▶ EXERCISE DIRECTIONS
Return the lines from the start of the data through the line with "(∀ n r t, va". Include both of those lines and no others.

Stored items
>>>

/-- Byte `x` lies in no sector that holds a leaf entry the access may use, whose AC and DT it may set (R411). -/
def OffLeaves (s : State) (va x : Nat) : Prop := ∀ t ∈ mayUse s va, ∀ a, t.leafAt = some a → x / 64 ≠ a / 64

/-- Byte `x` lies outside the `n` bytes stored at `va` and outside the sector where they stand (R430). -/
def OffStore (s : State) (va n x : Nat) : Prop :=
  ∀ t ∈ mayUse s va, x / 64 ≠ placeOf t va / 64 ∧ ¬ (placeOf t va ≤ x ∧ x < placeOf t va + n)

end Sys2Proof.Claims

/-- R124, R125, R410, R411, R430: the frame of memory: where no window holds the sector, or the tables that the access reads,
Dirty, a read of a piece changes no byte outside the leaf entries it marks; a write changes no byte outside those and the bytes stored, each address
computed by the translation that the access uses; within the sector stored to, bytes read under the leaf's key
identifier stand. A scalar access inside one sector changes memory as its one piece does, and what follows it changes
none. -/
def Obligations.MemoryFrames : Prop :=
  ∀ (a : Actor) (va rights : Nat) (s : State), Quiet s a va → TablesQuiet s a va →
    (∀ n r t, va % 64 + n ≤ 64 → readPiece a va n rights s = .ok (r, t) →
      ∀ x, OffLeaves s va x → t.memory.byte x = s.memory.byte x) ∧
    (∀ bs tag t, va % 64 + bs.length ≤ 64 → writePiece a va bs tag rights s = .ok ((), t) →
      (∀ x, OffLeaves s va x → OffStore s va bs.length x → t.memory.byte x = s.memory.byte x) ∧
      ∀ pa key, (∀ tr ∈ mayUse s va, placeOf tr va = pa ∧ leafKey tr.entry.toNat = key) → pa % 64 + bs.length ≤ 64 →
        ∀ x, OffLeaves s va x → x < pa ∨ pa + bs.length ≤ x →
          t.memory.readKeyed key x 1 = s.memory.readKeyed key x 1) ∧
    (∀ n, 0 < n → va % 64 + n ≤ 64 → pieces va n = [(va, n)]) ∧
    ∀ len (x : MemX) (b : Reg) (v : Nat) (t : State),
      (accessed len x t).memory = t.memory ∧ (accessed len x (writeInt b 64 v t)).memory = t.memory

namespace Sys2Proof.Claims

/-- The bytes of instruction words. -/
def wordsOf (ws : List Nat) : List Byte := ws.flatMap fun w => (List.range 4).map fun i => BitVec.ofNat 8 (w / 256 ^ i)

/-- The words decode to the instruction and nothing is left. -/
def Decodes (ws : List Nat) (i : Instr) : Prop := decode (wordsOf ws) = .ok (i, [])

end Sys2Proof.Claims

/-- R178 to R192: worked encodings of the spec, and words written out from its tables, decode to the instruction they
stand for. -/
def Sys2Proof.Claims.DecodeWords : Prop :=
  Decodes [0x00000E1D, 0x3F800000, 0x00000000] (.vsplatWide 3 (.lit 0x3F800000 .f32)) ∧
  Decodes [0x00031EAA, 0x00000008, 0x00200009] (.amo 7 3 9 .add false ⟨0, 8, .lane, .plain⟩) ∧
  Decodes [0x000002B6, 0x80000000, 0x00000000] (.fence .pkg) ∧
  Decodes [0x0595530A, 0x00000003, 0x00000308] (.kvApp 20 21 22 8 12 3) ∧
  Decodes [0x030A0F2A, 0x00000000, 0x0010000D] (.msgSend 3 10 12 13 .release) ∧
  Decodes [0x0009132E, 0x00000000, 0x00000000] (.mig 4 9) ∧
  Decodes [4 + 1024 * 5 + 65536 * 6 + 4194304 * 7] (.add 5 6 7)

/-- R194: encodings that no instruction has are refused. -/
def Sys2Proof.Claims.IllegalWords : Prop :=
  (∀ rest, ∃ e, decode (wordsOf [0x00000000] ++ rest) = .error e) ∧
  (∃ e, decode (wordsOf [0xF0000004]) = .error e) ∧
  ∀ bs : List Byte, bs.length < 4 → ∃ e, decode bs = .error e

/-- R178 to R192: for every well-formed instruction that has an encoding, the decoder reads the instruction back from its
words with every operand, whatever bytes follow, and leaves them. -/
def Obligations.EncodingRoundTrip : Prop :=
  ∀ (i : Instr) (rest : List Byte), i.wf = true → i.isEvent = false → decode (encodeBytes i ++ rest) = .ok (i, rest)

namespace Sys2Proof.Claims

/-- An outcome of a step, with the turn passed on: the core in turn spends a cycle, the resets of partitions that have begun go on
(R450), the next agent is a free choice, the step is counted (log 1). -/
def passed (s : State) : Host.Outcome State Fault Refusal → Host.Outcome State Fault Refusal
  | .next t =>
    let u := settleResets (match s.turn with
      | .issue c => onCore t c fun k => { k with cycle := k.cycle + 1, rounded := false }
      | .event _ => t)
    .next { u with turn := Config.nextTurn s.serial, serial := s.serial + 1 }
  | .fault f => .fault f
  | .refused r => .refused r

end Sys2Proof.Claims

/-- R14, R15, R21, R35, R41, R44, R194, R218: a step of an issuing core does the grant round that is due in the cycle, then
fetches at the program counter of the slot selected and runs the instruction that the bytes decode to; bytes that decode
to none take the illegal-instruction trap; a slot that owes a route fault takes it; with no eligible slot the cycle is
idle; a step of an event runs it. That the agents move in any order (log 1), and where in its cycle a grant round and an
owed route fault come (log 70), is the model's reading. -/
def Obligations.StepRunsDecoded : Prop :=
  ∀ s : State,
    (∀ c slot, s.turn = .issue c →
      let r := pendingRound c s
      let f := fetchBytes (issueSlot r c slot)
      select (coreOf r c) = some slot →
      (∀ t, takeOwed r ⟨c, slot⟩ = some t → step s = passed s (.next t)) ∧
      (takeOwed r ⟨c, slot⟩ = none →
        (∀ bs t i rest, f = .ok (bs, t) → decode bs = .ok (i, rest) → step s = passed s (exec i t)) ∧
        (∀ bs t e, f = .ok (bs, t) → decode bs = .error e →
          step s = passed s (.next (deliverTrap ⟨causeIllegal, natOfBytes (bs.take 4), 0⟩ t))) ∧
        (∀ w, f = .error (.hold w) →
          step s = passed s (.next (onMe (issueSlot r c slot) fun x => { x with
            wait := w, holding := (standing (coreOf r c) slot).any (·.keeps) }))) ∧
        ∀ e, f = .error e → (∀ w, e ≠ .hold w) → step s = passed s (finish (stop e) (issueSlot r c slot)))) ∧
    (∀ c, s.turn = .issue c → select (coreOf (pendingRound c s) c) = none →
      step s = passed s (.next (pendingRound c s))) ∧
    ∀ e, s.turn = .event e → e.isEvent = true → step s = passed s (exec e s)

namespace Sys2Proof.Claims

/-- Slot `n` of a core is ready and its turn interval has passed (R14, R15). -/
def MayIssue (k : Core) (n : Nat) : Prop :=
  ∃ x, look k.slots n = some x ∧ x.status = .live ∧ x.wait = .none ∧ (x.preempt = false ∨ x.holding = true) ∧
    x.fetched = true ∧
    x.readyAt ≤ k.cycle ∧ (n = 11 → k.trapOpen = true ∨ k.run ≠ .idle)

end Sys2Proof.Claims

/-- R14, R15: the selector takes the first slot that may issue, in rotation after the one that issued last, and none only
where none may; the slot that issued may not issue again for eight cycles. -/
def Sys2Proof.Claims.BarrelSelection : Prop :=
  (∀ (k : Core) (n : Nat), k.started = true → (select k = some n ↔
    ∃ d, 1 ≤ d ∧ d ≤ 12 ∧ (k.last + d) % 12 = n ∧ MayIssue k n ∧
      ∀ d', 1 ≤ d' → d' < d → ¬ MayIssue k ((k.last + d') % 12))) ∧
  ∀ (s : State) (c slot : Nat), (ctxOf (issueSlot s c slot) ⟨c, slot⟩).readyAt = (coreOf s c).cycle + 8 ∧
    (coreOf (issueSlot s c slot) c).last = slot

/-- R25, R67, R82, R384, R386, R408, R413, R441, R444, R445: what package reset leaves, where the spec states the
value. -/
def Sys2Proof.Claims.ResetState : Prop :=
  let s := State.reset
  s.ptroot = 0 ∧ s.swapbase = 0 ∧ s.swaplen = 0 ∧ s.sddone = 0 ∧ s.capw = 4200 ∧ s.slice = 2000 ∧ s.teams = [] ∧
  (∀ n row, optabReset[n]? = some row → optabRow s n = row.1 + row.2.1 * 2 ^ 10 + row.2.2.1 * 2 ^ 15 +
    row.2.2.2.1 * 2 ^ 20 + row.2.2.2.2 * 2 ^ 25) ∧
  (∀ f, (funcOf s f).fseg = 0 ∧ (funcOf s f).flen = 0 ∧ (funcOf s f).fmode = 0 ∧ (funcOf s f).fevr = 0 ∧
    (funcOf s f).fdrop = 0) ∧
  (∀ q, (queueOf s q).cfg = 0) ∧
  (∀ d, (domainOf s d).kvbase = 0 ∧ (domainOf s d).kvpages = 0 ∧ (domainOf s d).covbase = 0 ∧
    (domainOf s d).covgran = 0 ∧ (domainOf s d).gbase = 0 ∧ (domainOf s d).gcnt = 0 ∧ (domainOf s d).keyid = 0) ∧
  (∀ i, (islandOf s i).state = 0 ∧ (islandOf s i).power = 0 ∧ (islandOf s i).clock = 700) ∧
  (∀ c, 1152 ≤ c → (coreOf s c).vb = 68 ∧ (coreOf s c).sb = 84 ∧ (coreOf s c).cb = 120) ∧
  ∀ c, (ctxOf s ⟨c, 11⟩).kind = .system ∧ (ctxOf s ⟨c, 11⟩).nv = 8 ∧ (ctxOf s ⟨c, 11⟩).ne = 0

namespace Sys2Proof.Claims

/-- The canonical form of memory, said directly: addresses rise strictly and no listed byte is one that an unlisted
address reads as. -/
def Canonical (m : Memory) : Prop :=
  m.cells.Pairwise (fun p q => p.1 < q.1) ∧ ∀ p ∈ m.cells, p.2 ≠ Config.unwritten

end Sys2Proof.Claims

/-- The memory at reset is in canonical form, and the Bool test of the form says what it should. -/
def Sys2Proof.Claims.ResetCanonical : Prop :=
  Canonical State.reset.memory ∧ ∀ m : Memory, m.wf = true ↔ Canonical m

/-- Every step keeps memory in canonical form, from every state: equal memories stay equal data. -/
def Obligations.MemoryStaysCanonical : Prop :=
  ∀ s t : State, Canonical s.memory → step s = .next t → Canonical t.memory

/-! ### Statements that gather several -/

/-- R222, R223: the counts, the byte reversal and the 128-bit instructions, in all their forms. -/
def Obligations.CountAndQuadResults : Prop := Claims.CountResults ∧ Claims.QuadResults

/-- R57, R59, R226: the bounds that a capability decodes to, the smallest exponent that fits, and what a change of cursor
keeps. -/
def Obligations.BoundsAndCursors : Prop := Claims.BoundsDecode ∧ Claims.FitIsSmallest ∧ Claims.CursorChange

/-- R224 to R227: moves, steps, placements, masks, bounds, locks and their opening, in all their forms. -/
def Obligations.CapabilityDerivations : Prop := Claims.CapabilityMoves ∧ Claims.CapabilityBounds

/-- R217, R218, R229 to R233: branches, jumps, links and sealed entry, and where the program counter stands. -/
def Obligations.BranchesAndJumps : Prop := Claims.Branches ∧ Claims.Jumps ∧ Claims.ProgramCounterMoves

/-- R25, R28 to R31, R234, R235: `start` and `join`, and the context that a start places. -/
def Obligations.Helpers : Prop := Claims.HelpersStartAndJoin ∧ Claims.NewHelper

/-- R30 to R34, R236, R309: `halt` in each of its cases, `spawn`, and the arrival of its request. Where an inline call
keeps its return point is the model's reading (log 16). -/
def Obligations.HaltsAndSpawns : Prop := Claims.Halts ∧ Claims.RemoteSpawn ∧ Claims.SpawnArrivals

/-- R46, R48, R49, R237 to R240: yield, barrier arrivals, semaphores and forwarding registers. That a get leaves the
value bits of the register it empties is the model's reading (log 24). -/
def Obligations.SharedHardware : Prop := Claims.BarriersAndSemaphores ∧ Claims.Forwarding

/-- R244 to R249: software traps, the return of a fast handler, `ifence`, and the privilege faults. -/
def Obligations.SoftwareTraps : Prop := Claims.TrapsAndHandlers ∧ Claims.PrivilegeFaults

/-- R250, R426, R428, R434, R436: context images, and that the cipher opens what it sealed. The steps of the cipher are
the published standard's (log 12), and the order of the checks and of the parts kept is the model's reading (logs 29,
79). -/
def Obligations.SealedImages : Prop := Claims.ContextImages ∧ Claims.SealOpens

/-- R14 to R16, R20, R31, R49: the selector, a fetch unit's delivery, and operations that complete. That a waiting
context stands at its instruction (log 49), and what it keeps of a fetched line (log 53), is the model's reading. -/
def Obligations.BarrelAndFetch : Prop := Claims.BarrelSelection ∧ Claims.FetchDelivery ∧ Claims.OperationsComplete

/-- R11, R316, R333, R342, R343: arrivals at collectives and barriers, and their completion, with the draw from a nucleus. That an instance reads its
shards when it completes is the model's reading (log 56). -/
def Obligations.Collectives : Prop := Claims.CollectiveArrivals ∧ Claims.BarrierCompletes ∧ Claims.NucleusDraw

/-- R40 to R45, R51, R52, R252, R424: grant rounds, restored weights, pre-emption and slice boundaries. When a slice has
lasted, and the length of the next one where no interval ended, is the model's choice (log 65); where the images stand in
the swap area is its reading (log 71). -/
def Obligations.GrantsAndSlices : Prop := Claims.GrantRounds ∧ Claims.SlicesAndPreemption

/-- R128 to R133, R295, R296: copies start, wait, deliver and fault. That a stopped context's transfers pause (log 39),
and that a copy waits for owned lines at its issue (log 58), is the model's reading. -/
def Obligations.CopyChannels : Prop := Claims.CopyIssue ∧ Claims.CopyDeliveries

/-- R142, R149 to R154, R298, R357, R358: covered granules and KV pages: claims, completion, counts and their return. That a
page without a count which is lowered goes to scrub again (log 86), and what a claim does whose granule is retired (log 97), are
the model's choice. -/
def Obligations.CountedStorage : Prop := Claims.CoveredStorage ∧ Claims.CoveredClaims ∧ Claims.PageCounts

/-- R166, R167, R172, R292, R309: fences, and when stores become visible to the host. Which recorded failure a fence
raises (log 35), and where the stores on their way stand (log 84), is the model's reading. -/
def Obligations.FencesAndVisibility : Prop := Claims.Fences ∧ Claims.HostVisibility

/-- R255 to R264: the element-wise instructions on two sources and on one, in all their forms. That a minimum or a maximum
flushes no subnormal is the model's choice (log 90). -/
def Obligations.VectorLanes : Prop := Claims.VectorBinary ∧ Claims.VectorUnary

/-- R87, R189, R256, R261: which elements change, and the integer results. -/
def Obligations.LaneResults : Prop := Claims.ActingLanes ∧ Claims.IntegerLanes

/-- R116 to R119, R263, R265 to R268, R276 to R278: compensated addition, dot products, conversions, packing, draws and
rotary position. That a NaN or an infinity draws too in mode 5 (log 88), and the neighbour that stands for a uniform
value which FP32 does not hold (log 61), is the model's choice. That an exact conversion draws nothing is its reading
(log 26). -/
def Obligations.VectorConversionsAndDraws : Prop := Claims.VectorConversions ∧ Claims.VectorDraws

/-- R269 to R272, R274, R275: comparisons, mask operations, reductions, scans and sorts. That a single acting lane is
carried unchanged is the model's reading (log 25). -/
def Obligations.MasksAndReductions : Prop := Claims.Masks ∧ Claims.ReductionsAndSorts

/-- R106 to R115, R279 to R282: the moment instructions, negative variances and collapses. That a mean or a variance
moves to FP32 bit for bit (log 89) is the model's choice. That -0
is not negative (log 27), what a table step gives on a NaN (log 28) and the lane that a collapse names (log 91) are its
reading. -/
def Obligations.Moments : Prop := Claims.MomentArithmetic ∧ Claims.NegativeVariance ∧ Claims.MomentCollapse

/-- R143 to R151, R245, R300 to R302: the position map and the append of a position. What an entry of a map that refuses
access raises is the model's reading (log 9). -/
def Obligations.PagesOfSequences : Prop := Claims.PositionMap ∧ Claims.KvAppends
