-- ==== Sys2Proof/Laws/Maps.lean ====
section
/-!
SUPPORT. The sorted maps: what is read after a write or a removal, and that their keys stay in rising order.
-/

namespace Sys2Proof.Machine

set_option Elab.async false

@[simp] theorem look_nil {α : Type} (k : Nat) : look ([] : SMap α) k = none := rfl

@[simp] theorem look_put_same {α : Type} (m : SMap α) (k : Nat) (v : α) : look (put m k v) k = some v := by
  induction m with
  | nil => simp [put, look]
  | cons e rest ih =>
    obtain ⟨j, w⟩ := e
    unfold put
    split
    · simp [look]
    · split
      · simp [look, *]
      · simp [look]

theorem look_put_other {α : Type} (m : SMap α) (k j : Nat) (v : α) (h : j ≠ k) : look (put m k v) j = look m j := by
  induction m with
  | nil => simp [put, look, Ne.symm h]
  | cons e rest ih =>
    obtain ⟨i, w⟩ := e
    unfold put
    split
    next hi => subst hi; simp [look, Ne.symm h]
    next hi =>
      split
      · simp [look, ih]
      · simp [look, Ne.symm h]

theorem look_put {α : Type} (m : SMap α) (k j : Nat) (v : α) : look (put m k v) j = if j = k then some v else look m j := by
  split
  next h => rw [h, look_put_same]
  next h => exact look_put_other m k j v h

@[simp] theorem look_drop_same {α : Type} (m : SMap α) (k : Nat) : look (drop m k) k = none := by
  induction m with
  | nil => rfl
  | cons e rest ih =>
    obtain ⟨j, w⟩ := e
    unfold drop
    split
    · exact ih
    · simp [look, *]

theorem look_drop_other {α : Type} (m : SMap α) (k j : Nat) (h : j ≠ k) : look (drop m k) j = look m j := by
  induction m with
  | nil => rfl
  | cons e rest ih =>
    obtain ⟨i, w⟩ := e
    unfold drop
    split
    next hi => subst hi; simp [look, Ne.symm h, ih]
    next hi => simp [look, ih]

theorem look_drop {α : Type} (m : SMap α) (k j : Nat) : look (drop m k) j = if j = k then none else look m j := by
  split
  next h => rw [h, look_drop_same]
  next h => exact look_drop_other m k j h

@[simp] theorem lookD_nil {α : Type} (k : Nat) (d : α) : lookD ([] : SMap α) k d = d := rfl

@[simp] theorem lookD_put_same {α : Type} (m : SMap α) (k : Nat) (v d : α) : lookD (put m k v) k d = v := by
  simp [lookD]

theorem lookD_put_other {α : Type} (m : SMap α) (k j : Nat) (v d : α) (h : j ≠ k) :
    lookD (put m k v) j d = lookD m j d := by simp [lookD, look_put_other m k j v h]

@[simp] theorem lookD_putD_same {α : Type} [DecidableEq α] (m : SMap α) (k : Nat) (v d : α) :
    lookD (putD m k v d) k d = v := by
  unfold putD lookD
  split <;> simp [*]

theorem lookD_putD_other {α : Type} [DecidableEq α] (m : SMap α) (k j : Nat) (v d e : α) (h : j ≠ k) :
    lookD (putD m k v d) j e = lookD m j e := by
  unfold putD lookD
  split
  · rw [look_drop_other m k j h]
  · rw [look_put_other m k j v h]

theorem lookD_putD {α : Type} [DecidableEq α] (m : SMap α) (k j : Nat) (v d : α) :
    lookD (putD m k v d) j d = if j = k then v else lookD m j d := by
  split
  next h => rw [h, lookD_putD_same]
  next h => exact lookD_putD_other m k j v d d h

/-! ### Lists of numbers -/

theorem memNat_iff (l : List Nat) (k : Nat) : memNat l k = true ↔ k ∈ l := by
  induction l with
  | nil => simp [memNat]
  | cons j rest ih =>
    unfold memNat
    split
    next h => simp [h]
    next h => simp [ih, Ne.symm h]

theorem mem_insertNat (l : List Nat) (k j : Nat) : j ∈ insertNat l k ↔ j = k ∨ j ∈ l := by
  induction l with
  | nil => simp [insertNat]
  | cons i rest ih =>
    unfold insertNat
    split
    next h => subst h; simp
    next h =>
      split
      · simp [ih, or_left_comm]
      · simp

theorem mem_removeNat (l : List Nat) (k j : Nat) : j ∈ removeNat l k ↔ j ≠ k ∧ j ∈ l := by
  induction l with
  | nil => simp [removeNat]
  | cons i rest ih =>
    unfold removeNat
    split
    next h =>
      subst h
      simp only [ih, List.mem_cons]
      tauto
    next h =>
      simp only [List.mem_cons, ih]
      constructor
      · rintro (rfl | ⟨a, b⟩)
        · exact ⟨h, .inl rfl⟩
        · exact ⟨a, .inr b⟩
      · rintro ⟨a, rfl | b⟩
        · exact .inl rfl
        · exact .inr ⟨a, b⟩

theorem mem_upFrom (a n k : Nat) : k ∈ upFrom a n ↔ a ≤ k ∧ k < a + n := by
  induction n generalizing a with
  | zero => simp [upFrom]
  | succ n ih =>
    simp only [upFrom, List.mem_cons, ih]
    omega

@[simp] theorem length_upFrom (a n : Nat) : (upFrom a n).length = n := by
  induction n generalizing a with
  | zero => rfl
  | succ n ih => simp [upFrom, ih]

@[simp] theorem length_bytesOf (n x : Nat) : (bytesOf n x).length = n := by
  induction n generalizing x with
  | zero => rfl
  | succ n ih => simp [bytesOf, ih]

theorem natOfBytes_lt (bs : List Byte) : natOfBytes bs < 256 ^ bs.length := by
  induction bs with
  | nil => simp [natOfBytes]
  | cons b rest ih =>
    simp only [natOfBytes, List.length_cons, pow_succ]
    have := b.isLt
    omega

theorem natOfBytes_bytesOf (n x : Nat) : natOfBytes (bytesOf n x) = x % 256 ^ n := by
  induction n generalizing x with
  | zero => simp [bytesOf, natOfBytes, Nat.mod_one]
  | succ n ih =>
    have h : x % 256 ^ (n + 1) = x % 256 + 256 * (x / 256 % 256 ^ n) := by rw [pow_succ', Nat.mod_mul]
    simp only [bytesOf, natOfBytes, ih, BitVec.toNat_ofNat, h]

end Sys2Proof.Machine
end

<<<

▶ EXERCISE RESULT
/-- Byte `x` lies in no sector that holds a leaf entry the access may use, whose AC and DT it may set (R411). -/
def OffLeaves (s : State) (va x : Nat) : Prop := ∀ t ∈ mayUse s va, ∀ a, t.leafAt = some a → x / 64 ≠ a / 64

/-- Byte `x` lies outside the `n` bytes stored at `va` and outside the sector where they stand (R430). -/
def OffStore (s : State) (va n x : Nat) : Prop :=
  ∀ t ∈ mayUse s va, x / 64 ≠ placeOf t va / 64 ∧ ¬ (placeOf t va ≤ x ∧ x < placeOf t va + n)

end Sys2Proof.Claims

/-- R124, R125, R410, R411, R430: the frame of memory: where no window holds the sector, or the tables that the access reads,
Dirty, a read of a piece changes no byte outside the leaf entries it marks; a write changes no byte outside those and the bytes stored, each address
computed by the translation that the access uses; within the sector stored to, bytes read under the leaf's key
identifier stand. A scalar access inside one sector changes memory as its one piece does, and what follows it changes
none. -/
def Obligations.MemoryFrames : Prop :=
  ∀ (a : Actor) (va rights : Nat) (s : State), Quiet s a va → TablesQuiet s a va →
    (∀ n r t, va % 64 + n ≤ 64 → readPiece a va n rights s = .ok (r, t) →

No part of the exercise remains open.